Exercise:
Search the records for lines with the word "outside" and copy each match.

[Data shown]

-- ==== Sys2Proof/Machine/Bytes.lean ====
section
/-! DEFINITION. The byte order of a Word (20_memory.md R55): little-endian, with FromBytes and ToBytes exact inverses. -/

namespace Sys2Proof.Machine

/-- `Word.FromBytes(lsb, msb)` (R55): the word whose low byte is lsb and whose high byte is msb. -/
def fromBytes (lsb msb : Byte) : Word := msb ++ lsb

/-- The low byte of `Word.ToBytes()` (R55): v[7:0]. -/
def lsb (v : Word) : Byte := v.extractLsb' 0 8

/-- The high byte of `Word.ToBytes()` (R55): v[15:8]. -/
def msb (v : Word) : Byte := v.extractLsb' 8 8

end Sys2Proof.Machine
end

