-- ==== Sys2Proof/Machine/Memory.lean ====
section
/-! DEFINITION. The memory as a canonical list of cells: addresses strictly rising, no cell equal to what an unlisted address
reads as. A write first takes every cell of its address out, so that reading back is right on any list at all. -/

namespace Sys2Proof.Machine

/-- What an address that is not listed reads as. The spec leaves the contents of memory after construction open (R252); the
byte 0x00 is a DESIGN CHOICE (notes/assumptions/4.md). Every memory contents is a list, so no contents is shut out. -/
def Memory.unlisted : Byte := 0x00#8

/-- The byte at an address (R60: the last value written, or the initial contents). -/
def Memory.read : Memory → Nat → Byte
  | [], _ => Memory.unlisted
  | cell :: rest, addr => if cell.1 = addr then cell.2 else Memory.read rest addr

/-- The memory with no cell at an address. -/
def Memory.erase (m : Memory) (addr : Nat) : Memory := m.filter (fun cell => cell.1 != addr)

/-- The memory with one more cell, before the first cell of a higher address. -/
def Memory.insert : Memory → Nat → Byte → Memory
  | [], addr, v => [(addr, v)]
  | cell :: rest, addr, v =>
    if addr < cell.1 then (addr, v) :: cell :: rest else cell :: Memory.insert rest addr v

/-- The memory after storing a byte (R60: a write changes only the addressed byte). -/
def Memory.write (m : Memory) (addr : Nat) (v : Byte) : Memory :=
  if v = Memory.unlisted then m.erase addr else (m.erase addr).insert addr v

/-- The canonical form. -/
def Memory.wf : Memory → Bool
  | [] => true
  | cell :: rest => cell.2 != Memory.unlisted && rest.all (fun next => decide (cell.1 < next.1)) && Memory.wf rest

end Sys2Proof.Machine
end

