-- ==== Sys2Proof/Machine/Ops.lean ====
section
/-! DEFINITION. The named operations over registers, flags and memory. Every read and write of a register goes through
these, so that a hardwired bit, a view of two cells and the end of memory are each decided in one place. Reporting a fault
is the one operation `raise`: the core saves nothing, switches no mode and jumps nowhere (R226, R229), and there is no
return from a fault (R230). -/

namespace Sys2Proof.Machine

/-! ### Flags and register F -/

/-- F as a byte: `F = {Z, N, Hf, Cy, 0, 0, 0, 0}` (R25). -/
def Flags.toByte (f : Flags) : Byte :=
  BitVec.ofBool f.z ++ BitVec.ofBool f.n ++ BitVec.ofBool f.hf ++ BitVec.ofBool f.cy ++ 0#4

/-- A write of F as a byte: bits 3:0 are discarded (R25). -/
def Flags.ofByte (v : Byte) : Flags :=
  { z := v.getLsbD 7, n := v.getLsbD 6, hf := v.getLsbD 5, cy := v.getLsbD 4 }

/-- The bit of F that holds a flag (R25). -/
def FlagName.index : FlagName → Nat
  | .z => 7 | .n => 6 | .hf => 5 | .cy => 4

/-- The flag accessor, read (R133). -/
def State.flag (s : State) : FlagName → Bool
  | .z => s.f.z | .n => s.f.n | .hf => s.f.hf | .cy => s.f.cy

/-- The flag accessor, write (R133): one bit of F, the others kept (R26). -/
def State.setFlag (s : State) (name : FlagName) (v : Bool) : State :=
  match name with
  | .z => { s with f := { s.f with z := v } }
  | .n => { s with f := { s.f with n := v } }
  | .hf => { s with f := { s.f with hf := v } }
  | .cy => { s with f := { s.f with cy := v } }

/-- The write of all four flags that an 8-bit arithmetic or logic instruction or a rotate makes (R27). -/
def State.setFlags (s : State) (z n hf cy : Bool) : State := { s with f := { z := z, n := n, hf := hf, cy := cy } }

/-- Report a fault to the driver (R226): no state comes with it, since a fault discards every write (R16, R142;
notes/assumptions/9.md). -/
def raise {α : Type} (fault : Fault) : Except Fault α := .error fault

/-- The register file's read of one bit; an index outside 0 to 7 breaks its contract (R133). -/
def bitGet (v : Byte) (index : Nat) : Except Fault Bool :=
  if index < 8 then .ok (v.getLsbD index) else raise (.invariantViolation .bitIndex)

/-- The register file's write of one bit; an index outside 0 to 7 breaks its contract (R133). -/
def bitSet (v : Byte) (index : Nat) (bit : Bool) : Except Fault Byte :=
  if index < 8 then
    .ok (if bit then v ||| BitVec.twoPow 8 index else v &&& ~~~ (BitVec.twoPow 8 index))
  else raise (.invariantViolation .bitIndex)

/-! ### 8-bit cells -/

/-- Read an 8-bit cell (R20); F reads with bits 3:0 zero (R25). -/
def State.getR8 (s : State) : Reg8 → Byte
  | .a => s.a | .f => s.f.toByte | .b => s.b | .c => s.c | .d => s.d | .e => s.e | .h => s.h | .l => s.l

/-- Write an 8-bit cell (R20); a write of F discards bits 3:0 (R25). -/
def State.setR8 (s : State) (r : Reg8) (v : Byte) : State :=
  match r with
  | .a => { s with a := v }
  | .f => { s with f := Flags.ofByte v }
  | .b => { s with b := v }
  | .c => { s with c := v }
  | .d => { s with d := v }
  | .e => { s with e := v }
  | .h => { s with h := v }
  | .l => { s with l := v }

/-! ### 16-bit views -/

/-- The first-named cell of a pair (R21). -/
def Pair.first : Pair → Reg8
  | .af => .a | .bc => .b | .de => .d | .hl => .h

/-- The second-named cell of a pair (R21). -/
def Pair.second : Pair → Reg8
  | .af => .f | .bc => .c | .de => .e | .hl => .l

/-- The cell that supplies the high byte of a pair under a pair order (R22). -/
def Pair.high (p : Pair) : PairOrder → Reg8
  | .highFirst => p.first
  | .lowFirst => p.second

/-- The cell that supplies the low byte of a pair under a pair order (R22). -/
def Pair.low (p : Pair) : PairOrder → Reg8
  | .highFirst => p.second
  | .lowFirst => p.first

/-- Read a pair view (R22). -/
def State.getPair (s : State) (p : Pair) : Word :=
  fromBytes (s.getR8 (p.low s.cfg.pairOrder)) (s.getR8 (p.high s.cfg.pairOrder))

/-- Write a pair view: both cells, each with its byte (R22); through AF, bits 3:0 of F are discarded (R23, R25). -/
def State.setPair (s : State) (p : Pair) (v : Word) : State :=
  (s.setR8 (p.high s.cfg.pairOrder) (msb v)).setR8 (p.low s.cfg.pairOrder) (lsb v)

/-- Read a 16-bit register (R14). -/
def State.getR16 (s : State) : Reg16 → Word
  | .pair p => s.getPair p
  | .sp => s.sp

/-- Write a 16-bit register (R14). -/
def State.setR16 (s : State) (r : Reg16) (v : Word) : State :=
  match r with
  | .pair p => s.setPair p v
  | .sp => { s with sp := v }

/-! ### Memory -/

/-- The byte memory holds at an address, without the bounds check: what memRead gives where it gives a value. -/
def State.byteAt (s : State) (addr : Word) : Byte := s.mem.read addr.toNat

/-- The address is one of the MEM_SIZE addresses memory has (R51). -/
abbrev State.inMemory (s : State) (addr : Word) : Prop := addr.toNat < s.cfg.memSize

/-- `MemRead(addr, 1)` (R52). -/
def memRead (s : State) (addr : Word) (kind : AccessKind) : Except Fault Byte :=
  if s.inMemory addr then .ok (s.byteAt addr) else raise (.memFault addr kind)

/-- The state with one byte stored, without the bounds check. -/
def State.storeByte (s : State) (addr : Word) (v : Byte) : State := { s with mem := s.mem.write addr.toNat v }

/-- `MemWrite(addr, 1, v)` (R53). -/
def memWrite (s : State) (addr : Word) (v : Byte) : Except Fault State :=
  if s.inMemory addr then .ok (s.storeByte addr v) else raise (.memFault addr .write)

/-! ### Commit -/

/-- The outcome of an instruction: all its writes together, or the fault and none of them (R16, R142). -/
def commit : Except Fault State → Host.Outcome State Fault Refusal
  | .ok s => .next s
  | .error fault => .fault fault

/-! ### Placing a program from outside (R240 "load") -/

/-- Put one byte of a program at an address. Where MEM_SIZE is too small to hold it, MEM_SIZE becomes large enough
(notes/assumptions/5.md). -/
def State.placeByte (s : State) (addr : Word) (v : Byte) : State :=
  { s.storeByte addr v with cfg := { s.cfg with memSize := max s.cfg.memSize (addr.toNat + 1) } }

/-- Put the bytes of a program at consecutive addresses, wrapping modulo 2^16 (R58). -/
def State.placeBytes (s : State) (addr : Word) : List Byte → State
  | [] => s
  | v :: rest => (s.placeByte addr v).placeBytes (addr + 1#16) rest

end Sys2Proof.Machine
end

[/Data shown]

Exercise output:
/-- The register file's read of one bit; an index outside 0 to 7 breaks its contract (R133). -/
/-- The register file's write of one bit; an index outside 0 to 7 breaks its contract (R133). -/
/-! ### Placing a program from outside (R240 "load") -/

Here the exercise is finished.